The BBC reports that a Devon fun farm is reaping the rewards of a nine-year breeding programme for miniature pigs.
The pigs, which are about a fifth of the size of ordinary pigs, have been a hit with visitors at Pennywell Farm.

TV celebrity Jonathan Ross bought two of the pint-sized porkers as pets at £150 each and there have even been offers from as far away as Australia.

The pocket pigs are a variant of the rare kune kune breed, which is native to New Zealand.

Chris Murray, co-owner of the farm near Buckfastleigh, began cross-breeding the pigs nine years ago and believes he has the perfect pet pig.

Off menu

He said: "Pigs are very cute when they are young, but they outgrow a home environment and can be aggressive when they get older.

"These pigs are just at home indoors or outdoors."

Some pet pigs, such as the Vietnamese pot-bellied variety, have been brought for their cute appeal in the past.

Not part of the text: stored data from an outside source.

-- ==== Sys2Proof/Tests/Slice0.lean ====
section
/-! SUPPORT. The model's own tests: words written out from the encoding tables, ill-formed terms, small meaning tests with
values from the specification's own examples, and for each statement states that meet its hypotheses. -/

namespace Sys2Proof.Tests

-- Each theorem is checked before the next one: the pending ones would hold a thread each.
set_option Elab.async false

open Sys2Proof Sys2Proof.Machine Sys2Proof.Claims

/-! ## Decoding: the words are written out from R59 to R78 and the entries' encoding lines -/

/-- A head of a base word with no switch marker. -/
def hd : Hd := ⟨false, 0, false, 0⟩
/-- A head of a three-word form. -/
def hx : Hd := ⟨false, 0, true, 0⟩
/-- A memory operand [cN]. -/
def at' (c : CReg) : MemOp := ⟨c, 0, 0, 0⟩

theorem test_decode_ld_w : decodeTableWord 32 0x80042700 = some (.ldW ⟨hd, 0, 0, 2, at' 1⟩) := by decide
theorem test_decode_ld_w_marked : decodeTableWord 96 0x000000040000000080043705 =
    some (.ldW ⟨⟨true, 0, true, 0⟩, 0, 0, 3, ⟨1, 0, 0, 4⟩⟩) := by decide
theorem test_decode_ld_w_try : decodeTableWord 96 0x00000004FFFFC00080043711 =
    some (.ldW ⟨⟨false, 2, true, 0xFFFFC⟩, 0, 0, 3, ⟨1, 0, 0, 4⟩⟩) := by decide
theorem test_decode_addi : decodeTableWord 32 0xFD104100 = some (.addi ⟨false, 4, 4, 0xFD⟩) := by decide
theorem test_decode_li : decodeTableWord 160 0x0000000123456789000000000000000000005122 =
    some (.li ⟨false, 5, .lit 0x123456789⟩) := by decide
theorem test_decode_add : decodeTableWord 32 0x05103020 = some (.add ⟨false, 3, 4, .reg 5⟩) := by decide
theorem test_decode_sel : decodeTableWord 96 0x1000000000000000430810E1 = some (.sel ⟨false, 1, 2, 3, 4⟩) := by decide
theorem test_decode_bfx : decodeTableWord 96 0x0000000000000B0880185161 = some (.bfx ⟨false, 5, 6, .const 8 11⟩) := by decide
theorem test_decode_boc : decodeTableWord 32 0x00083800 = some (.boc ⟨false, 3, .base 2⟩) := by decide
theorem test_decode_trap : decodeTableWord 32 0x8002A1E0 = some (.trap ⟨false, .base 0x2A⟩) := by decide
theorem test_decode_mfs : decodeTableWord 32 0x00204200 = some (.mfs ⟨⟨false, false⟩, 4, 8⟩) := by decide
theorem test_decode_vadd : decodeTableWord 96 0x000000000000010003081401 =
    some (.vadd ⟨hx, 1, 0, 0, 1, 2, 3⟩) := by decide
theorem test_decode_vfma : decodeTableWord 96 0x0C00000000000900C2044481 =
    some (.vfma ⟨hx, 9, 0, 0, 4, 1, 2, 3⟩) := by decide
theorem test_decode_mand : decodeTableWord 32 0x03081540 = some (.mand ⟨hd, 1, 2, 3⟩) := by decide
theorem test_decode_mma : decodeTableWord 224 0x000000000408201C0000008023000080000000000000000000000603 =
    some (.mma ⟨hx, 0, ⟨2, 3, false, 128, false, 128, false, 32, false, 32, true, 7, false, false, 0, 0, false, 0⟩⟩) := by decide
theorem test_decode_atq : decodeTableWord 32 0x000C2680 = some (.atq ⟨hd, at' 3, 2, 0⟩) := by decide
theorem test_decode_kvapp : decodeTableWord 32 0xC0084680 = some (.kvapp ⟨hd, 4, at' 2, 0⟩) := by decide
theorem test_decode_ldc : decodeTableWord 32 0x02445760 = some (.ldc ⟨hd, 0, 0, 5, ⟨1, 1, 2, 0⟩⟩) := by decide
theorem test_decode_cpy : decodeTableWord 96 0x100000400000000002843781 = some (.cpy ⟨hx, 1, 2, 2, 3, 64, 4⟩) := by decide
theorem test_decode_amsg : decodeTableWord 32 0x000817A0 = some (.amsg ⟨hd, 1, at' 2, 0⟩) := by decide
theorem test_decode_fence : decodeTableWord 32 0x000007E4 = some (.fence ⟨false, 0, 0⟩) := by decide
theorem test_decode_park : decodeTableWord 32 0x40045820 = some (.park ⟨⟨false, false⟩, 0, 5, at' 1⟩) := by decide
theorem test_decode_qput : decodeTableWord 32 0x00046840 = some (.qput ⟨hd, 6, at' 1⟩) := by decide
theorem test_decode_ldsy : decodeTableWord 32 0x000C2880 = some (.ldsy ⟨hd, 0, 0, 2, at' 3⟩) := by decide
theorem test_decode_amo_add : decodeTableWord 96 0x1800000000000300000C58E1 =
    some (.amoAdd ⟨hx, 3, 0, 0, 5, at' 3, 6⟩) := by decide
theorem test_decode_gang : decodeTableWord 32 0x03081A00 = some (.gang ⟨hd, 1, 2, 3⟩) := by decide
theorem test_decode_exit : decodeTableWord 32 0xC0000A00 = some (.exit ⟨false, false⟩) := by decide
theorem test_decode_csetb : decodeTableWord 32 0x090C7A80 = some (.csetb ⟨false, 7, 3, 9⟩) := by decide
theorem test_decode_cadd : decodeTableWord 96 0x000FFFC00000000040104A81 = some (.cadd ⟨false, 4, 4, .imm 0xFFFC0⟩) := by decide
theorem test_decode_lease : decodeTableWord 32 0x00083AE4 = some (.lease ⟨⟨true, 0, false, 0⟩, 3, at' 2⟩) := by decide
theorem test_decode_icsync : decodeTableWord 32 0xC0045AE0 = some (.icsync ⟨⟨false, false⟩, 0, 5, at' 1⟩) := by decide
theorem test_decode_plate : decodeTableWord 32 0x440C2B00 = some (.plate ⟨hd, 2, 3, 4⟩) := by decide
theorem test_decode_prcan_try : decodeTableWord 96 0x00000000FFFFD000C0006B31 =
    some (.prcan ⟨⟨false, 2, true, 0xFFFFD⟩, 6⟩) := by decide
theorem test_decode_prorv : decodeTableWord 96 0x0000000A0000000040000B41 = some (.prorv ⟨⟨false, true⟩, 0, 10⟩) := by decide
theorem test_decode_preempt : decodeTableWord 32 0x07185B80 = some (.preempt ⟨hd, 5, 6, 7⟩) := by decide
theorem test_decode_freeze : decodeTableWord 32 0x80248B80 = some (.freeze ⟨⟨false, false⟩, 8, 9⟩) := by decide
/-- An unassigned opcode, and a reserved bit set in NOP, decode to nothing (R74, R78). -/
theorem test_decode_unassigned : decodeTableWord 32 0x00000FE0 = none ∧ decodeTableWord 32 0x410001E0 = none := by decide
/-- The encoder writes the words that the specification prints (R59, R112). -/
theorem test_encode_li : encode (.li ⟨false, 5, .lit 0x123456789⟩) = [0x00005122, 0, 0, 0x23456789, 1] := by decide
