-- ==== Sys2Proof/Tests/Slice0.lean ====
section
/-! SUPPORT. Tests. Expected results come from the spec: words from the encodings of 30_encoding.md R114 to R124,
one-step results from the vectors of 95_test_vectors.md (named in each comment). `witness_` theorems show states and
operands that meet the hypotheses of the statement they name. -/

namespace Sys2Proof.Tests

open Sys2Proof.Machine

/-! ## Helpers -/

/-- One step on `s` with the word `w` at its PC; the next state satisfies `p`. -/
def runs (s : State) (w : Nat) (p : State → Bool) : Bool :=
  match step (s.withFetchWord 16 w) with
  | .next t => p t
  | _ => false

/-- One step on `s` as it is. -/
def steps (s : State) (p : State → Bool) : Bool :=
  match step s with
  | .next t => p t
  | _ => false

/-- Reset with the words `ws` in memory and the characters `cs` as input. -/
def withMem (ws : Memory) (cs : List Byte) : State := { State.reset with mem := ws, input := cs }

/-- The state that `o` answers, or `s`. -/
def nextOr (s : State) (o : Host.Outcome State Fault Refusal) : State :=
  match o with
  | .next t => t
  | _ => s

/-- The refusal that `o` answers, if it is one. -/
def refusal (o : Host.Outcome State Fault Refusal) : Option Refusal :=
  match o with
  | .refused r => some r
  | _ => none

/-- `o` is a next state. -/
def isNext (o : Host.Outcome State Fault Refusal) : Bool :=
  match o with
  | .next _ => true
  | _ => false

/-! ## Decoding: each constructor from a word written out bit by bit -/

theorem test_decode_br : decode 0b0000_101_000000011#16 = .br 0b101#3 3#9 := by decide
theorem test_decode_add_register : decode 0b0001_001_010_0_00_011#16 = .addR .r1 .r2 .r3 := by decide
theorem test_decode_add_immediate : decode 0b0001_011_100_1_10000#16 = .addI .r3 .r4 0b10000#5 := by decide
theorem test_decode_ld : decode 0b0010_010_111111111#16 = .ld .r2 0x1FF#9 := by decide
theorem test_decode_st : decode 0b0011_101_000000001#16 = .st .r5 1#9 := by decide
theorem test_decode_jsr : decode 0b0100_1_10000000000#16 = .jsr 0x400#11 := by decide
theorem test_decode_jsrr : decode 0b0100_0_00_011_000000#16 = .jsrr .r3 := by decide
theorem test_decode_and_register : decode 0b0101_000_001_0_00_010#16 = .andR .r0 .r1 .r2 := by decide
theorem test_decode_and_immediate : decode 0b0101_010_011_1_11111#16 = .andI .r2 .r3 0x1F#5 := by decide
theorem test_decode_ldr : decode 0b0110_001_010_100000#16 = .ldr .r1 .r2 0x20#6 := by decide
theorem test_decode_str : decode 0b0111_001_110_000100#16 = .str .r1 .r6 4#6 := by decide
theorem test_decode_rti : decode 0b1000_000000000000#16 = .rti := by decide
theorem test_decode_not : decode 0b1001_001_010_111111#16 = .not .r1 .r2 := by decide
theorem test_decode_ldi : decode 0b1010_011_000000001#16 = .ldi .r3 1#9 := by decide
theorem test_decode_sti : decode 0b1011_101_000000001#16 = .sti .r5 1#9 := by decide
theorem test_decode_jmp : decode 0b1100_000_111_000000#16 = .jmp .r7 := by decide
theorem test_decode_res : decode 0b1101_111111111111#16 = .res := by decide
theorem test_decode_lea : decode 0b1110_100_000000000#16 = .lea .r4 0#9 := by decide
theorem test_decode_getc : decode 0b1111_0000_00100000#16 = .getc := by decide
theorem test_decode_out : decode 0b1111_1010_00100001#16 = .out := by decide
theorem test_decode_puts : decode 0b1111_0000_00100010#16 = .puts := by decide
theorem test_decode_in : decode 0b1111_0000_00100011#16 = .inChar := by decide
theorem test_decode_putsp : decode 0b1111_0000_00100100#16 = .putsp := by decide
theorem test_decode_halt : decode 0b1111_1111_00100101#16 = .halt := by decide
theorem test_decode_trap : decode 0b1111_0000_00011111#16 = .trap 0x1F#8 := by decide

/-- The host's numbering: one word; a longer instruction does not exist (R110). -/
theorem test_decodeTableWord :
    decodeTableWord 16 0x7384 = some (.str .r1 .r6 4#6) ∧ decodeTableWord 32 0x7384 = none := by decide

/-! ## WellFormed smoke test: the generic TRAP with a vector of a named row is refused (the one check there is) -/

theorem test_illFormed_trap_getc : (Instr.trap 0x20#8).wellFormed = false := by decide
theorem test_illFormed_trap_halt : (Instr.trap 0x25#8).wellFormed = false := by decide
theorem test_wellFormed_trap_neighbours :
    (Instr.trap 0x1F#8).wellFormed = true ∧ (Instr.trap 0x26#8).wellFormed = true := by decide

/-! ## Operand forms (95_test_vectors.md T1) -/

theorem test_sext5 : sext5 0x10#5 = 0xFFF0#16 ∧ sext5 0x0F#5 = 0x000F#16 := by decide
theorem test_sext6 : sext6 0x20#6 = 0xFFE0#16 ∧ sext6 0x1F#6 = 0x001F#16 := by decide
theorem test_sext9 : sext9 0x100#9 = 0xFF00#16 ∧ sext9 0x0FF#9 = 0x00FF#16 := by decide
theorem test_sext11 : sext11 0x400#11 = 0xFC00#16 ∧ sext11 0x3FF#11 = 0x03FF#16 := by decide
theorem test_zext8 : zext8 0x80#8 = 0x0080#16 := by decide

/-! ## One step per instruction -/

/-- A1: signed overflow wraps. -/
theorem test_add_register_wraps :
    runs { State.reset with regs := ⟨0#16, 0x7FFF#16, 1#16, 0#16, 0#16, 0#16, 0#16, 0#16⟩ } 0x1042
      (fun t => t.reg .r0 == 0x8000#16 && t.cond == 0b100#3 && t.pc == 0x3001#16) = true := by decide

/-- A6: the most negative immediate. -/
theorem test_add_immediate_negative :
    runs { State.reset with regs := ⟨0#16, 0#16, 0#16, 7#16, 0x0010#16, 0#16, 0#16, 0#16⟩ } 0x1730
      (fun t => t.reg .r3 == 0#16 && t.cond == 0b010#3) = true := by decide

/-- A11. -/
theorem test_and_register :
    runs { State.reset with regs := ⟨0#16, 0xF0F0#16, 0xFF00#16, 0#16, 0#16, 0#16, 0#16, 0#16⟩ } 0x5042
      (fun t => t.reg .r0 == 0xF000#16 && t.cond == 0b100#3) = true := by decide

/-- A16: the immediate is extended before the AND. -/
theorem test_and_immediate_extends :
    runs { State.reset with regs := ⟨0#16, 0#16, 0#16, 0x12FF#16, 0#16, 0#16, 0#16, 0#16⟩ } 0x54F0
      (fun t => t.reg .r2 == 0x12F0#16 && t.cond == 0b001#3) = true := by decide

/-- A22: source and destination the same. -/
theorem test_not :
    runs { State.reset with regs := ⟨0#16, 0#16, 0#16, 0#16, 0x8000#16, 0#16, 0#16, 0#16⟩ } 0x993F
      (fun t => t.reg .r4 == 0x7FFF#16 && t.cond == 0b001#3) = true := by decide

/-- B3: taken, the largest backward offset. -/
theorem test_br_taken_backward :
    runs { State.reset with cond := 0b010#3 } 0x0700
      (fun t => t.pc == 0x2F01#16 && t.cond == 0b010#3 && t.reg .r7 == 0#16) = true := by decide

/-- B6: no branch while COND is 0b000. -/
theorem test_br_not_taken_at_reset : runs State.reset 0x0E05 (fun t => t.pc == 0x3001#16) = true := by decide

/-- B10: the unused bits of JMP are ignored. -/
theorem test_jmp :
    runs { State.reset with regs := ⟨0#16, 0#16, 0x1234#16, 0#16, 0#16, 0#16, 0#16, 0#16⟩ } 0xCEBF
      (fun t => t.pc == 0x1234#16 && t.reg .r7 == 0#16) = true := by decide

/-- B11: the most negative offset; the old R7 is lost. -/
theorem test_jsr :
    runs { State.reset with regs := ⟨0#16, 0#16, 0#16, 0#16, 0#16, 0#16, 0#16, 0xAAAA#16⟩ } 0x4C00
      (fun t => t.pc == 0x2C01#16 && t.reg .r7 == 0x3001#16) = true := by decide

/-- B15: R7 is saved before it is read. -/
theorem test_jsrr_r7_falls_through :
    runs { State.reset with regs := ⟨0#16, 0#16, 0#16, 0#16, 0#16, 0#16, 0#16, 0x4000#16⟩ } 0x41C0
      (fun t => t.pc == 0x3001#16 && t.reg .r7 == 0x3001#16) = true := by decide

/-- L4: the address wraps at the top of memory. -/
theorem test_ld_wraps :
    runs { withMem [(1, 0x0042#16)] [] with pc := 0xFFFF#16 } 0x2401
      (fun t => t.reg .r2 == 0x0042#16 && t.cond == 0b001#3 && t.pc == 0#16) = true := by decide

/-- L6: the datum is the status word, a character is delivered. -/
theorem test_ldi_polls :
    runs (withMem [(0x3002, 0xFE00#16)] [0x41#8]) 0xA601
      (fun t => t.reg .r3 == 0x8000#16 && t.cond == 0b100#3 && t.peek 0xFE00#16 == 0x8000#16 &&
        t.peek 0xFE02#16 == 0x0041#16 && t.inpos == 1) = true := by decide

But they fell out of fashion when people began to realise how difficult they were to look after when they reach full size.

There are no big surprises in store for anyone who falls for the Pennywell miniatures.

An average adult pig weighs about 500kg (1,102lb), but the mini pigs weigh only 70kg (154lb).

The world's smallest pig is thought to be the 28in-long wild pygmy hog, an endangered species which lives in wildlife sanctuaries in Assam, India.

Mr Murray said: "They are easy to house train and have a good temperament.

"A sow would normally snap at you if you picked up one of her litter, but these are amazingly content."

Mr Murray doubts if they will be appearing on restaurant menus.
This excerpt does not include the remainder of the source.